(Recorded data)
-- ==== Sys2Proof/Tests/Slice0.lean ====
section
/-! SUPPORT. The model's own tests: ill-formed commands that wellFormed refuses, the numbers of the spec's worked examples,
small steps, and for every statement with hypotheses states and operands that meet them. -/

namespace Sys2Proof.Tests

set_option Elab.async false

open Sys2Proof.Machine

/-! ### Ill-formed commands -/

def hdrOk : CmdHdr := ⟨257, 1, 0xFFFF, false, 0xFFFFFFFFFFFFFFFC, 0xFFFFFF⟩

theorem test_wellFormed_accesses :
    wellFormed (.registerWrite 9 0x1FFFFFF 8 0xFFFFFFFFFFFFFFFF) = true
    ∧ wellFormed (.registerWrite 9 0x2000000 4 0) = false ∧ wellFormed (.registerWrite 9 0 3 0) = false
    ∧ wellFormed (.registerWrite 9 0 8 (2 ^ 64)) = false ∧ wellFormed (.rwsShadowWrite 0 0 (2 ^ 32)) = false := by decide +kernel

theorem test_wellFormed_headers :
    wellFormed (.nop hdrOk) = true ∧ wellFormed (.nop { hdrOk with src := 258 }) = false
    ∧ wellFormed (.nop { hdrOk with cid := 0x10000 }) = false ∧ wellFormed (.nop { hdrOk with daddr := 2 ^ 64 }) = false
    ∧ wellFormed (.nop { hdrOk with dlen := 2 ^ 24 }) = false
    ∧ wellFormed (.dmaErr (.command { hdrOk with src := 258 } [])) = false ∧ wellFormed (.dmaErr (.stream 7)) = true
    ∧ wellFormed (.regWr hdrOk 0 1 [2 ^ 32]) = false := by decide +kernel

theorem test_wellFormed_frames :
    wellFormed (.commit 0 false .good 255 5 0xFFFF false [⟨0, 2 ^ 48 - 1, 0, false, 0, 0⟩]) = true
    ∧ wellFormed (.commit 0 false .good 256 5 0 false []) = false
    ∧ wellFormed (.commit 0 false .good 0 5 0x10000 false []) = false
    ∧ wellFormed (.commit 0 false .good 0 5 0 false [⟨2 ^ 48, 0, 0, false, 0, 0⟩]) = false
    ∧ wellFormed (.commit 0 false .good 0 5 0 false (List.replicate 9 ⟨0, 0, 0, false, 0, 0⟩)) = false
    ∧ wellFormed (.amend 0 false true 0 5 0 0 [(0, 2 ^ 64)]) = false
    ∧ wellFormed (.echoReq 0 false true 0x10000 0) = false
    ∧ wellFormed (.wave 0 0 true 0 0 0 0 0 [2 ^ 63]) = false := by decide +kernel

theorem test_wellFormed_mirror :
    wellFormed (.mirHello ⟨true, 255, 1, 7, false, false, 0, 0, 0, 0, 1⟩) = true
    ∧ wellFormed (.mirHello ⟨true, 256, 1, 7, false, false, 0, 0, 0, 0, 1⟩) = false
    ∧ wellFormed (.mirHello ⟨true, 0, 1, 8, false, false, 0, 0, 0, 0, 1⟩) = false
    ∧ wellFormed (.mirTooth true 0 ⟨0, 0, false, false, false, 0, 512, 0, 0, 0, 0⟩) = false
    ∧ wellFormed (.mirDecide true 0 ⟨0, 0, true, false, 0, false, 0, 0, 2 ^ 24, 0, 0, 0, 0, 0⟩) = false
    ∧ wellFormed (.mirDigest true 0 0 0 (2 ^ 63) 0) = false := by decide +kernel

theorem test_wellFormed_measurement :
    wellFormed (.encCountChange 0 (.quad true false false (0, 0, 0) (2 ^ 64))) = false
    ∧ wellFormed (.encCountChange 0 (.sincos (2 ^ 63) 0 0)) = false
    ∧ wellFormed (.tempSample [-(2 ^ 63) - 1]) = false ∧ wellFormed (.rakTransferEnd [] (some (2 ^ 32))) = false
    ∧ wellFormed (.canCommandFrame 0 .fd true (2 ^ 29) []) = false := by decide +kernel

/-! ### Numbers of the spec -/

/-- The table of channel numbers in 00_scope.md. -/
theorem test_channel_numbers : tileOfCh 137 = 17 ∧ tileNo 4 1 = 17 ∧ tileOfCh 511 = 63 ∧ tileNo 15 3 = 63 := by decide +kernel

/-- A compare across the wrap, 12_timers_racking_interrupts.md. -/
theorem test_timer_far :
    (Tmr.far { tmr0 with cnt := 0xFFFFFFFFFF00, cmp := 0x2E8 }) = false
    ∧ (Tmr.far { tmr0 with cnt := 0x300, cmp := 0x2E8 }) = true := by decide +kernel

/-- Decisions 4, 5, 7, 9 and 10 of the half-load example, 06_press_stroke_decisions.md. -/
theorem test_spreading :
    periodic false 5 1 4 = true ∧ periodic false 3 1 4 = false ∧ periodic true 1 1 4 = false
    ∧ periodic true 2 1 4 = true ∧ periodic true 4 1 4 = false := by decide +kernel

/-- Learning of the cranking example, 04_angle_prediction.md: 4,096 becomes 4,143 in R0[11]. -/
theorem test_ripple_learning :
    (((({ dev0 with prd := [] } : Dev).puti (F.PRD_RM_R0 0 11) 4096).put (F.PRD_RIP_RIP_SH 0) 3
      |>.put (F.PRD_RLIM_RIP_OUT 0) 0x7FFF |>.put (F.PRD_RLIM_RIP_CLAMP 0) 0x7FFF).learnRip 0 4479 [11]).geti (F.PRD_RM_R0 0 11) = 4143 := by
  decide +kernel

/-- The compensation of the closing example, 08_current_shaping_and_closing.md: COMP0 becomes -3,334. -/
theorem test_compensation :
    ((dev0.put (F.CDT_CH_CCFG_STEPMAX 0) 5000 |>.put (F.CDT_CH_CAUTH_AUTH 0) 10000 |>.put (F.CDT_CH_CCFG_GAIN 0) 128).compUpdate 0 0 6667).geti
      (F.CDT_CH_COMP_COMP 0 0) = -3334 := by decide +kernel

/-- SHA-256 of the three bytes of abc (FIPS 180-4, which R500 names). -/
theorem test_sha256 : beNat (sha256 [0x61, 0x62, 0x63]) = 0xba7816bf8f01cfea414140de5dae2223b00361a396177a9cb410ff61f20015ad := by
  decide +kernel

/-- The check value of CRC-32 (IEEE 802.3, which R238 names): the bytes of 123456789. -/
theorem test_crc32 : crc32 [0x31, 0x32, 0x33, 0x34, 0x35, 0x36, 0x37, 0x38, 0x39] = 0xCBF43926 := by decide +kernel

/-- Code groups of IEEE 802.3 clause 36 (R232): K28.5 at either disparity, and D10.2. -/
theorem test_code_groups :
    (chIdle.code false).1 = 0b0011111010 ∧ (chIdle.code true).1 = 0b1100000101 ∧ ((Chr.d 0x4A).code true).1 = 0b0101010101
    ∧ (chSof.code false).1 = 0b1101101000 := by decide +kernel

/-! ### Steps -/

/-- The device after the next step. -/
def after (c : Instr) (f : Dev → Dev) : Dev :=
  match step { State.reset with pending := [c], dev := f State.reset.dev } with
  | .next t => t.dev
  | _ => State.reset.dev

/-- R64: a naturally aligned write of a register's low half. -/
theorem test_register_write : (after (.registerWrite 0 0x48 4 0x1234) id).get F.SYS_UPD_CFG_TIMEOUT = 0x1234 := by decide +kernel

/-- R39: an unaligned access is refused whole. -/
theorem test_unaligned_write : (after (.registerWrite 0 0x4A 4 0x1234) id).reg.filter (fun p => p.1 == 0x48) = [] := by decide +kernel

■ Task goal
Count every line above that holds the string "IEEE" and give the total, nothing more.

■ Reply
2